Don’t Mind Me, I’m Getting VerKlimpt
West Hartford (Google Maps location)
April 2017 & 2018
As a resident of West Hartford I’ve always sort of felt that out arts scene is a bit lacking. For such a “liberal” and “wealthy” town (neither of which holds entirely true), you’d think we’d have a thriving community with a bunch of galleries and whatnot.
We don’t. There are zero art galleries; commercial or not, in the entire center of town. The ninth largest town in the state, by the way. The minute someone tries to open one, it will become a restaurant anyway.
There’s the legendary Jerry’s Artarama Art Supplies over in Elmwood and there’s this place: the historic West Hartford Art League and the Saltbox Gallery.
Founded in 1934, the organization has been teaching art classes and holding exhibits for a long, long time. But I’ve only visited twice. (Some champion and patron of the arts I am, eh?) And I only visited twice because my son Calvin was exhibited there twice.
(I swear I thought it was three times, but I can’t find pictures of a third time and, well… oh well.)
The Art League began as most of these things do; two women approached the town for a meeting space to teach art to town children and residents. The town hooked them up with the tiny brick West School on Mountain Road which is still used today for the same purpose. If you live around here, you’ve driven past it a million times and likely didn’t even know what it was.
Mrs. Rebecca Field Jones, a sculptor and painter, and Mrs. Gertrude Patterson, a portrait painter and art teacher successfully convinced West Hartford to give them something. Heroes. They still had to raise money through potlucks to be able to add plumbing and heating, and the organization was able to grow.

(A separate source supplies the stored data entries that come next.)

-- ==== Sys2Proof/Machine/Protocol.lean ====
section
/-! DEFINITION. Unit PD: the meanings of its five operations (`41_protocol_driver.md` section 1) and of the inbound byte and
outbound frame rows, which run nothing but PD_BEGIN, PD_READ_INDEX followed by PD_VOLUME_DELTA, and
ENV_RX_ARRIVE followed by PD_POLL. -/

namespace Sys2Proof.Machine

/-- Attach the transport, send HS_INIT in one write, mark the link not ready (`41_protocol_driver.md` R85). -/
def beginSession (s : State) : State :=
  (txWrite (handshakeFrame s.cfg) (s.setTransportAttached true)).setLinkReady false

/-- Begin as one operation (`41_protocol_driver.md` R85). -/
def beginOperation (s : State) : Host.Outcome State Fault Refusal :=
  whenRunning s (.next (beginSession s))

/-- PD_BEGIN (`41_protocol_driver.md` R85). -/
def execPdBegin (s : State) : Host.Outcome State Fault Refusal := beginOperation s

/-- SCAN_BYTE(b), run by the poll loop only: the blob test precedes the ready test, and the two are independent (`41_protocol_driver.md` R87,
`60_exceptions.md` R123). -/
def scanByte (b : Byte) (s : State) : State :=
  let s1 := if b = s.cfg.blobMarker then logEvent .blobBegin s else s
  s1.setLinkReady (readyAfter s1.pd.linkReady b)

/-- `repeat n times: b = RxRead(); SCAN_BYTE(b)` (`41_protocol_driver.md` R86, R101). -/
def pollLoop : Nat → State → Host.Outcome State Fault Refusal
  | 0, s     => .next s
  | n + 1, s =>
    match rxRead s with
    | none         => .fault .rxReadEmpty
    | some (b, s1) => pollLoop n (scanByte b s1)

/-- The poll as one operation: the count of bytes is fixed when it starts (`41_protocol_driver.md` R86, R101). -/
def pollOperation (s : State) : Host.Outcome State Fault Refusal :=
  whenRunning s (requireTransport s (pollLoop (rxAvail s) s))

/-- PD_POLL (`41_protocol_driver.md` R86). -/
def execPdPoll (s : State) : Host.Outcome State Fault Refusal := pollOperation s

/-- PD_IS_READY (`41_protocol_driver.md` R88). -/
def execPdIsReady (s : State) : Host.Outcome State Fault Refusal :=
  whenRunning s (.next (returnValue (.ready s.pd.linkReady) s))

/-- A volume-delta request: readiness first (dropped and logged when not ready), then the transport, then the clamped
update and the frame (`41_protocol_driver.md` R89, `60_exceptions.md` R123). -/
def volumeRequest (delta : Int) (s : State) : Host.Outcome State Fault Refusal :=
  if s.pd.linkReady then
    requireTransport s
      (let new := indexByte (clampedIndex s.cfg.steps s.pd.volumeIndex delta)
       .next (txWrite (commandFrame s.cfg new) (s.setVolumeIndex new)))
  else .next (logEvent (.dropNotReady delta) s)

/-- The request as one operation (`41_protocol_driver.md` R89). -/
def volumeOperation (delta : BitVec 32) (s : State) : Host.Outcome State Fault Refusal :=
  whenRunning s (volumeRequest (clickCount delta) s)

/-- PD_VOLUME_DELTA(delta) (`41_protocol_driver.md` R89). -/
def execPdVolumeDelta (delta : BitVec 32) (s : State) : Host.Outcome State Fault Refusal := volumeOperation delta s

/-- The read port as one operation (`41_protocol_driver.md` R90). -/
def readIndexOperation (s : State) : Host.Outcome State Fault Refusal :=
  whenRunning s (.next (returnValue (.index s.pd.volumeIndex.toNat) s))

/-- PD_READ_INDEX (`41_protocol_driver.md` R90). -/
def execPdReadIndex (s : State) : Host.Outcome State Fault Refusal := readIndexOperation s

/-- `FEED b`: the byte arrives, and a poll scans all that is available, this byte last (`30_encoding.md` R59; a byte reaches
the scanner no other way, `41_protocol_driver.md` R87). That an inbound byte row stands for this sequence is the model's choice
(DESIGN CHOICE, log entry 4). -/
def feed (b : Byte) (s : State) : Host.Outcome State Fault Refusal := andThen (arriveByte b s) pollOperation

/-- RX_READY_MARKER (`30_encoding.md` R56). -/
def execRxReadyMarker (s : State) : Host.Outcome State Fault Refusal := feed readyMarker s

/-- RX_BLOB_MARKER (`30_encoding.md` R56). -/
def execRxBlobMarker (s : State) : Host.Outcome State Fault Refusal := feed s.cfg.blobMarker s

/-- RX_OTHER (`30_encoding.md` R56). -/
def execRxOther (b : Byte) (s : State) : Host.Outcome State Fault Refusal := feed b s

/-- TX_HS_INIT: the row's frame is sent by PD_BEGIN, and the row stands for that operation (`30_encoding.md` R52,
`41_protocol_driver.md` R85; DESIGN CHOICE, log entry 5). -/
def execTxHsInit (s : State) : Host.Outcome State Fault Refusal := beginOperation s

/-- The index a caller knows: the one the latest result delivered, 0 where that result is no index. -/
def deliveredIndex (results : List Result) : Nat :=
  match results.getLast? with
  | some (.index v)  => v
  | some (.delta _)  => 0
  | some (.button _) => 0
  | some (.ready _)  => 0
  | none             => 0

/-- The operand of the request that moves the index to `idx`, computed by the caller from the results delivered to it; the block's
own registers are not read (`00_scope.md` R2). 32 bits hold the difference exactly. -/
def clicksTo (idx : Byte) (results : List Result) : BitVec 32 :=
  BitVec.ofInt 32 ((idx.toNat : Int) - (deliveredIndex results : Int))

/-- TX_VOLUME_CMD: the row's frame is sent by PD_VOLUME_DELTA, and the row stands for PD_READ_INDEX followed by that operation with
the operand that goes from the index read to `idx` (`30_encoding.md` R53, `41_protocol_driver.md` R89, R90; DESIGN CHOICE, log
entry 5). -/
def execTxVolumeCmd (idx : Byte) (s : State) : Host.Outcome State Fault Refusal :=
  andThen (readIndexOperation s) (fun t => volumeOperation (clicksTo idx t.returns) t)

end Sys2Proof.Machine
end

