-- ==== Sys2Proof/Certificates/Slice0/Obligations.lean ====
section
/-! DEFINITION. The statements for the provers. Each says in its docstring which rule of spec/ it formalises. A statement about
an operation's own effect has the one hypothesis that the machine is not halted (`60_exceptions.md` R111), and others only
where the rule has them. `returns` is where the model records "return v" (log entry 7). "An inference of the spec" says that
the rule is marked `[derived: ...]` in spec/. -/

open Sys2Proof Sys2Proof.Machine

/-- R65: the accumulator takes the saturated sum with the table's step, the sampled state becomes the previous state, for
every sample; nothing is returned and nothing else of the block or its streams changes. (The pins are in
`Obligations.SampledLevelsAreThePins`.) -/
def Obligations.PhaseEdgeAddsTableStep : Prop :=
  ∀ (s : State) (p : PinState), s.env.fault = none →
    ∃ t, exec (.qdPhaseEdge p) s = .next t ∧
      t.qd = { s.qd with
        accumulatedDelta := sat s.cfg.accWidth (s.qd.accumulatedDelta + printedTable s.qd.previousState p)
        previousState := p } ∧
      t.pd = s.pd ∧ t.cfg = s.cfg ∧ t.returns = s.returns ∧ t.trace = s.trace ∧
      t.env.rx = s.env.rx ∧ t.env.tx = s.env.tx ∧ t.env.log = s.env.log ∧ t.env.fault = s.env.fault

/-- R47, R48, R49, R61 (fifteen of R48's entries and R61 are inferences of the spec, "this spec's derivation, not a
transcription"): the ROM read, the printed table, the phase form and the bit form agree on all sixteen entries; the ROM
address is 4*previous + current; the stored code is never 0b10; the image is 0x3443C11C. -/
def Obligations.TransitionTableFormsAgree : Prop :=
  ttRom = 0x3443C11C#32 ∧
  ∀ p c : PinState,
    (romIndex p c).toNat = 4 * p.toNat + c.toNat ∧
    romCode (romIndex p c) ≠ 0b10#2 ∧
    (romCode (romIndex p c)).toInt = printedTable p c ∧
    tableStep p c = printedTable p c ∧ phaseStep p c = printedTable p c ∧ bitStep p c = printedTable p c

/-- R66: the button bit is the inverse of the sampled level, at every level; nothing else of the block or its streams changes.
(The pin is in `Obligations.SampledLevelsAreThePins`.) -/
def Obligations.ButtonEdgeStoresInverseLevel : Prop :=
  ∀ (s : State) (level : Bool), s.env.fault = none →
    ∃ t, exec (.qdButtonEdge level) s = .next t ∧
      t.qd = { s.qd with buttonState := !level } ∧
      t.pd = s.pd ∧ t.cfg = s.cfg ∧ t.returns = s.returns ∧ t.trace = s.trace ∧
      t.env.rx = s.env.rx ∧ t.env.tx = s.env.tx ∧ t.env.log = s.env.log ∧ t.env.fault = s.env.fault

/-- The model's choice (log entry 12), not a rule: the pins hold the levels the latest handler of their source sampled, and
neither handler touches the other's pin; reset leaves the pins, and the model's own trace and results (log entries 1, 7). -/
def Obligations.SampledLevelsAreThePins : Prop :=
  ∀ (s : State) (p : PinState) (level : Bool), s.env.fault = none →
    (∃ t, exec (.qdPhaseEdge p) s = .next t ∧
      t.env.pins = { s.env.pins with a := p.getLsbD 1, b := p.getLsbD 0 }) ∧
    (∃ t, exec (.qdButtonEdge level) s = .next t ∧ t.env.pins = { s.env.pins with btn := level }) ∧
    (∃ t, exec .envReset s = .next t ∧ t.env.pins = s.env.pins ∧ t.trace = s.trace ∧ t.returns = s.returns)

/-- R67: the drain returns the accumulator and zeroes it; `previous_state` and everything else stay. -/
def Obligations.DrainReturnsAndZeroes : Prop :=
  ∀ s : State, s.env.fault = none →
    exec .qdDrain s = .next { s with
      qd := { s.qd with accumulatedDelta := 0 }
      returns := s.returns ++ [.delta s.qd.accumulatedDelta] }

/-- R68: the button read returns the bit and changes nothing. -/
def Obligations.ButtonReadReturnsBit : Prop :=
  ∀ s : State, s.env.fault = none →
    exec .qdReadButton s = .next { s with returns := s.returns ++ [.button s.qd.buttonState] }

/-- R65 corner case (iii) and R113's half for the accumulator: at a bound the accumulator stays there and the sampled state is stored all the same;
a sum inside the range is the plain sum; there is no wrap-around. -/
def Obligations.AccumulatorSaturatesAtBounds : Prop :=
  ∀ (s : State) (p : PinState) (w : Nat), s.env.fault = none → s.cfg.accWidth = some w → 2 ≤ w →
    ∃ t, exec (.qdPhaseEdge p) s = .next t ∧ t.qd.previousState = p ∧
      (s.qd.accumulatedDelta = accMax w → printedTable s.qd.previousState p = 1 →
        t.qd.accumulatedDelta = accMax w) ∧
      (s.qd.accumulatedDelta = accMin w → printedTable s.qd.previousState p = -1 →
        t.qd.accumulatedDelta = accMin w) ∧
      (accMin w ≤ s.qd.accumulatedDelta + printedTable s.qd.previousState p →
        s.qd.accumulatedDelta + printedTable s.qd.previousState p ≤ accMax w →
        t.qd.accumulatedDelta = s.qd.accumulatedDelta + printedTable s.qd.previousState p)
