-- ==== Sys2Proof/Laws/Arithmetic.lean ====
section
/-! SUPPORT. The clamp, the saturation, the index byte, the table's range and the frame's shape. -/

namespace Sys2Proof.Machine

theorem clamp_of_mem {v lo hi : Int} (h : lo ≤ v) (h' : v ≤ hi) : clamp v lo hi = v := by
  unfold clamp; split <;> [omega; (split <;> omega)]

theorem clamp_mem {v lo hi : Int} (h : lo ≤ hi) : lo ≤ clamp v lo hi ∧ clamp v lo hi ≤ hi := by
  unfold clamp; split <;> [omega; (split <;> omega)]

theorem clamp_eq_max_min (v lo hi : Int) (h : lo ≤ hi) : clamp v lo hi = max lo (min v hi) := by
  unfold clamp; split <;> [omega; (split <;> omega)]

theorem accMin_le_accMax (w : Nat) : accMin w ≤ accMax w := by
  have : 0 < 2 ^ (w - 1) := Nat.pos_of_ne_zero (by simp)
  unfold accMin accMax; omega

/-- A finite accumulator holds at least the steps -1, 0 and +1. -/
theorem step_in_range {w : Nat} (hw : 2 ≤ w) : accMin w ≤ -1 ∧ 1 ≤ accMax w := by
  have : 2 ^ 1 ≤ 2 ^ (w - 1) := Nat.pow_le_pow_right (by omega) (by omega)
  unfold accMin accMax; omega

theorem sat_of_mem {o : Option Nat} {v : Int} (h : ∀ w ∈ o, accMin w ≤ v ∧ v ≤ accMax w) : sat o v = v := by
  cases o with
  | none => rfl
  | some w => exact clamp_of_mem (h w rfl).1 (h w rfl).2

theorem sat_mem {o : Option Nat} (v : Int) : ∀ w ∈ o, accMin w ≤ sat o v ∧ sat o v ≤ accMax w := by
  rintro w rfl
  exact clamp_mem (accMin_le_accMax w)

/-- The index a request leaves is the exact clamp: the byte drops nothing when STEPS is admissible (`00_scope.md` R4). -/
theorem indexByte_clampedIndex {steps : Nat} (h : steps ≤ 127) (i : Byte) (d : Int) :
    ((indexByte (clampedIndex steps i d)).toNat : Int) = clampedIndex steps i d := by
  have := clamp_mem (v := (i.toNat : Int) + d) (lo := 0) (hi := 2 * (steps : Int)) (by omega)
  unfold indexByte
  rw [BitVec.toNat_ofNat]
  unfold clampedIndex at *
  omega

/-- A legal index stays what it is. -/
theorem indexByte_of_mem {steps : Nat} {x : Byte} (h : x.toNat ≤ 2 * steps) (i : Byte) :
    indexByte (clampedIndex steps i ((x.toNat : Int) - (i.toNat : Int))) = x := by
  have hx : clampedIndex steps i ((x.toNat : Int) - (i.toNat : Int)) = x.toNat := by
    unfold clampedIndex
    rw [clamp_of_mem] <;> omega
  rw [hx, indexByte, Int.toNat_natCast, BitVec.ofNat_toNat, BitVec.setWidth_eq]

/-- Two bytes differ by a number 32 bits hold exactly. -/
theorem toInt_ofInt_sub (x y : Byte) :
    (BitVec.ofInt 32 ((x.toNat : Int) - (y.toNat : Int))).toInt = (x.toNat : Int) - (y.toNat : Int) := by
  have := x.isLt
  have := y.isLt
  rw [BitVec.toInt_ofInt]
  exact Int.bmod_eq_of_le (by omega) (by omega)

theorem tableStep_mem : ∀ p c : PinState, -1 ≤ tableStep p c ∧ tableStep p c ≤ 1 := by decide

theorem commandFrame_eq (c : Config) (x : Byte) :
    commandFrame c x = [c.cmdHdr.f0, c.cmdHdr.f1, c.cmdHdr.f2, c.cmdHdr.p0, c.cmdHdr.p1, c.cmdHdr.cc, x,
      sum8 [c.cmdHdr.f0, c.cmdHdr.f1, c.cmdHdr.f2, c.cmdHdr.p0, c.cmdHdr.p1, c.cmdHdr.cc, x]] := rfl

theorem handshakeFrame_length (c : Config) : (handshakeFrame c).length = 7 := by simp [handshakeFrame]

end Sys2Proof.Machine
end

And they were able to again get hooked up by the town! This organization is magical!
Fast forward to 1976. The Art League needed more room so they approached the town again. This time they salvaged a second historic building, the Woodruff Allen house, which was built in 1752 as a farmhouse. It was acquired by West Hartford in 1943 as a caretakers house for the town’s golf courses. We negotiated a nominal lease in exchange for funding the building renovations.
Ten years later, the town offered the adjacent Buena Vista Clubhouse to us for use as a second gallery and classroom facility. We renovated this building as well for additional classroom and gallery space. The Clubhouse, along with the Saltbox and Schoolhouse now comprise the Art Leagues grounds.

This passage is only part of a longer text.